What this trip has really done for us and our relationship to Kiva is to show us that $25 really does make a difference.  Not that $25 is the entire loan – most of the loans are for $200-5,000 in total and your $25 is only part of it – but people in developing countries can legitimately start a business for $500, so $25 can help with that.  In America, that would be the amount spent on a few office supplies.

Ni Ketut Sulasih, the borrower in Indonesia, took $950 (8.4 million rupiah) from Kiva to purchase piglets.  She represents a group of woman who raise the pigs, then cook and sell the pork in their kitchen.  They spent the $950 on piglets and feed.  After 6 months, they’ve sold the original batch of pigs and serviced the debt for a profit of almost $500.  A 50% profit in 6 months is great.  Earning $500 in 6 months, total, shows you why they need loans to keep developing.  The average person in Indonesia makes about $1.60 per day.

Anyway, in light of recent financial developments in America, we thought we’d share with you the only investment vehicle we’ve found that hasn’t lost money while we’ve been on the trip (other than that stock in Amazon!

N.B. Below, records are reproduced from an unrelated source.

-- ==== Sys2Proof/Certificates/Slice0/Obligations.lean ====
section
/-! DEFINITION. The statements for the provers. Unless a statement says otherwise it is about a command that runs while
the host waits (`hostWaits`); where a statement holds for every behaviour of the host, it does not assume it. -/

open Sys2Proof Sys2Proof.Machine

/-! ### The command word -/

/-- 30_encoding.md R90, R91: the word of each command, written out from the opcode map, decodes to it; its encoding is its
opcode with the reserved bits 0. -/
def Obligations.OpcodeMapWordsDecode : Prop :=
  decode 0x00000001#32 = .ok .clear ∧ decode 0x00000002#32 = .ok .count ∧ decode 0x00000003#32 = .ok .build ∧
  decode 0x00000004#32 = .ok .derive ∧ decode 0x00000005#32 = .ok .serialize ∧
  decode 0x00000006#32 = .ok .encodePayload ∧ decode 0x00000007#32 = .ok .parse ∧
  decode 0x00000008#32 = .ok .decodePayload ∧ decode 0x00000009#32 = .ok .compress ∧
  decode 0x0000000A#32 = .ok .decompress ∧ decode 0x0000000B#32 = .ok .encode ∧
  ∀ i : Instr, encode i = 0#28 ++ i.opcode

/-- 30_encoding.md R91: a word decodes to a command exactly when it is that command's word; so decoding what is encoded
gives it back, and no two words stand for one command. -/
def Obligations.DecodeAndEncodeAgree : Prop :=
  ∀ (w : Word) (i : Instr), decode w = .ok i ↔ w = encode i

/-- 30_encoding.md R92: a word is illegal exactly when OPCODE is 0x0 or 0xC to 0xF or a reserved bit is set. -/
def Obligations.IllegalWordsAreExactlyTheReservedOnes : Prop :=
  ∀ w : Word, (∃ e, decode w = .error e) ↔
    w.extractLsb' 4 28 ≠ 0#28 ∨ (w.extractLsb' 0 4).toNat = 0 ∨ 12 ≤ (w.extractLsb' 0 4).toNat

/-- 10_state.md R24: a CMD write of a legal word while IDLE runs its command; the step adds nothing but taking the host's
operation. While BUSY a step lets the engine make its next access (00_scope.md R7), or, while the host waits, run on to
completion. The command accepted, and so the state BUSY begins with, does not depend on what the host goes on to do. (How
the host is held, and that the engine's steps are made at once for a host that waits, is the model's choice, log 1 and
log 2.) Every other operation of the host is one step, that of `hostAct`: a read, a write of another register, a byte of
host memory, an answer. A CMD write while BUSY only sets CMD_DROPPED (R25, R31), and a write while reset is asserted does
nothing (70_reset_and_hazards.md R240; log 21). An IDLE block whose host does nothing keeps all its state (R242,
60_exceptions.md R224), and a pass while IDLE does nothing (log 2). -/
def Obligations.StepRunsTheAcceptedCommand : Prop :=
  ∀ s : State,
    (∀ (w : Word) (rest : List HostOp) (i : Instr),
      s.host = .write 0x04#8 .bits32 w :: rest → s.inReset = false → s.busy = false → decode w = .ok i →
      step s = exec i { s with host := rest }) ∧
    (∀ rest : List HostOp, s.host = .pass :: rest → s.busy = true → step s = { s with host := rest }.oneAccess) ∧
    (s.hostWaits = true → s.busy = true → step s = s.runOn) ∧
    (∀ i : Instr, ∃ u : State, u.busy = true ∧ ∀ h : List HostOp, exec i { s with host := h } =
      if { s with host := h }.hostWaits then { u with host := h }.runOn else .next { u with host := h }) ∧
    (∀ (w : Word) (rest : List HostOp), s.host = .write 0x04#8 .bits32 w :: rest → s.inReset = false → s.busy = true →
      step s = .next { s with host := rest, cmdDropped := true }) ∧
    (∀ (off : BitVec 8) (width : AccessWidth) (v : Word) (rest : List HostOp), s.host = .write off width v :: rest →
      (s.inReset = false → off ≠ 0x04#8 ∨ width ≠ .bits32 →
        step s = .next ({ s with host := rest }.hostAct (.write off width v))) ∧
      (s.inReset = true → step s = .next { s with host := rest })) ∧
    (∀ (op : HostOp) (rest : List HostOp), s.host = op :: rest →
      (∃ off width, op = .read off width) ∨ (∃ a b, op = .memWrite a b) ∨ (∃ a, op = .memRead a) ∨
        (∃ a r w, op = .answer a r w) →
      step s = .next ({ s with host := rest }.hostAct op)) ∧
    (s.host = [] → s.busy = false → step s = .next s) ∧
    (∀ rest : List HostOp, s.host = .pass :: rest → s.busy = false → step s = .next { s with host := rest })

Buy a Kindle!).  And if it helps someone out, all the better.  If you click on the link below, you can check out Kiva and you, too, could be earning 0% interest while helping a lady in Indonesia buy a pig, which makes Indonesian pigs a better investment than the S&P 500 these days.



  1. I want to do this! It’s so much more than a return on your $$$.

  2. The updates you receive are worth that $25 investment. How inspiring.